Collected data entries
>>>

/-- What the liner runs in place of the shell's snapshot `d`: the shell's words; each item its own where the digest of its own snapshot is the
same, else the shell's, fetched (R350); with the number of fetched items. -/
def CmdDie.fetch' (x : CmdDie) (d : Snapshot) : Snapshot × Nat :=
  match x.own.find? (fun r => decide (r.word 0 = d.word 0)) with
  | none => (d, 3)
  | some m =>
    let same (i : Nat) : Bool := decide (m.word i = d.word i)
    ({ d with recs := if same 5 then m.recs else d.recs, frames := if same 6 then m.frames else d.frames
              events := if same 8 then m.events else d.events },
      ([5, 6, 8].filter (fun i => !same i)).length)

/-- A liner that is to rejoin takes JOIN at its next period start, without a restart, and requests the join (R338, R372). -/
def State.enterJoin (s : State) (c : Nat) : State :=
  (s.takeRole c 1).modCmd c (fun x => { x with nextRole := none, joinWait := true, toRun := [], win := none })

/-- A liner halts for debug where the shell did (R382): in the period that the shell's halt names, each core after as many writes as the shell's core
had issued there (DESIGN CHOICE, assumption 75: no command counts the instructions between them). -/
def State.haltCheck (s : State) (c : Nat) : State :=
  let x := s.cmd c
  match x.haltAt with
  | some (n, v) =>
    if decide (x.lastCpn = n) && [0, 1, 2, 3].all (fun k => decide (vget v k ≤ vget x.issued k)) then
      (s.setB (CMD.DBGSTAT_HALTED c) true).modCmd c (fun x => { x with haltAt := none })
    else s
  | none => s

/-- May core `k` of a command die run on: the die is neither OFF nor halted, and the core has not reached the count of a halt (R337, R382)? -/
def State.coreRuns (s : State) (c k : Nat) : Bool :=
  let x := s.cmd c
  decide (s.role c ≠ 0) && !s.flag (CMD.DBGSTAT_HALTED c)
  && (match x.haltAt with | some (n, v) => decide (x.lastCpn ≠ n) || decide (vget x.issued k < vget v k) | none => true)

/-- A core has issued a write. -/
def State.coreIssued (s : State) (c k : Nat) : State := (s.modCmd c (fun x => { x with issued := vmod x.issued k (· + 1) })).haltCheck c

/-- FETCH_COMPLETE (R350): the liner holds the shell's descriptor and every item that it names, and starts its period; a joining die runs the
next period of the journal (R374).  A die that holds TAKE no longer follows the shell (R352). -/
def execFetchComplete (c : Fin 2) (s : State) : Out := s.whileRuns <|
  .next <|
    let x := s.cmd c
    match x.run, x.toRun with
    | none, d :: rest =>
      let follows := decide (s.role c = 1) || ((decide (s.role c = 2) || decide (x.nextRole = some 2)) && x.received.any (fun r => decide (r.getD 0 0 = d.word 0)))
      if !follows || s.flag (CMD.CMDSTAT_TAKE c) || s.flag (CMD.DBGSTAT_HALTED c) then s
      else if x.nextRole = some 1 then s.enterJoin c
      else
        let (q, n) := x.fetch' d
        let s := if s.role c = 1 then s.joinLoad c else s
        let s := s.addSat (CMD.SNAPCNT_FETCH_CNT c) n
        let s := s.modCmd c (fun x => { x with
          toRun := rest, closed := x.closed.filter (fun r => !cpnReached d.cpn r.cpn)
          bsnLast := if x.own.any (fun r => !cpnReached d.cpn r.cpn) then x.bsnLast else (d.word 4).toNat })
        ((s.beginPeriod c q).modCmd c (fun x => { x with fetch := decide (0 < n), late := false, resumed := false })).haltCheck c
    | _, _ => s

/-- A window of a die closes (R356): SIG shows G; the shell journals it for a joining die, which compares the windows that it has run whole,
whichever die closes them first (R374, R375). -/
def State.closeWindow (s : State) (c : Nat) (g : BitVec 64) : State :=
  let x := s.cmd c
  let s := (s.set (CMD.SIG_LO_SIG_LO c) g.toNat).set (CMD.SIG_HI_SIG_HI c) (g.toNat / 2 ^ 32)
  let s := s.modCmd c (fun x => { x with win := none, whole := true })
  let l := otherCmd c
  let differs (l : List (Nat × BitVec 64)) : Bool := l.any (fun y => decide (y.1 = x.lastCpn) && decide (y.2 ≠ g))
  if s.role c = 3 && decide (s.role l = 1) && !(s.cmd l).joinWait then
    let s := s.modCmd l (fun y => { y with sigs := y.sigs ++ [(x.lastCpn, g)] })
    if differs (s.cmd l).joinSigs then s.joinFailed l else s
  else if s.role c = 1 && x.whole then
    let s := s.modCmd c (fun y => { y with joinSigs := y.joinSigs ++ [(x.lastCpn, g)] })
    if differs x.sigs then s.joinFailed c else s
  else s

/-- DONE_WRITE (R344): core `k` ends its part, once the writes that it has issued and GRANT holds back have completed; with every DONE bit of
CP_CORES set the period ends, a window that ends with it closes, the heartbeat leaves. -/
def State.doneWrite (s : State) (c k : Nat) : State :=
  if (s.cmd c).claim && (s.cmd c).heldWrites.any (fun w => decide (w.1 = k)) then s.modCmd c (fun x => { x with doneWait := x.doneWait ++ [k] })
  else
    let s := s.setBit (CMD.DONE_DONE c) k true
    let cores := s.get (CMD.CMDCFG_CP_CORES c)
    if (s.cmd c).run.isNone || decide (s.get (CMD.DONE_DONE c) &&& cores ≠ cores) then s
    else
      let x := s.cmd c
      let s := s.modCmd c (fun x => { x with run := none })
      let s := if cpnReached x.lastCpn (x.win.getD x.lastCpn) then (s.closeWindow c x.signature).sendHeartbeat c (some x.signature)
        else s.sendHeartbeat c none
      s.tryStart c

<<<

PROBLEM TO WORK ON.
Write out the line containing "def State.doneWrite (s" and every line after it through the end of the entries. Keep each one exactly as it is, and add nothing.

EXPECTED ANSWER.
def State.doneWrite (s : State) (c k : Nat) : State :=
  if (s.cmd c).claim && (s.cmd c).heldWrites.any (fun w => decide (w.1 = k)) then s.modCmd c (fun x => { x with doneWait := x.doneWait ++ [k] })
  else
    let s := s.setBit (CMD.DONE_DONE c) k true
    let cores := s.get (CMD.CMDCFG_CP_CORES c)
    if (s.cmd c).run.isNone || decide (s.get (CMD.DONE_DONE c) &&& cores ≠ cores) then s
    else
      let x := s.cmd c
      let s := s.modCmd c (fun x => { x with run := none })
      let s := if cpnReached x.lastCpn (x.win.getD x.lastCpn) then (s.closeWindow c x.signature).sendHeartbeat c (some x.signature)
        else s.sendHeartbeat c none
      s.tryStart c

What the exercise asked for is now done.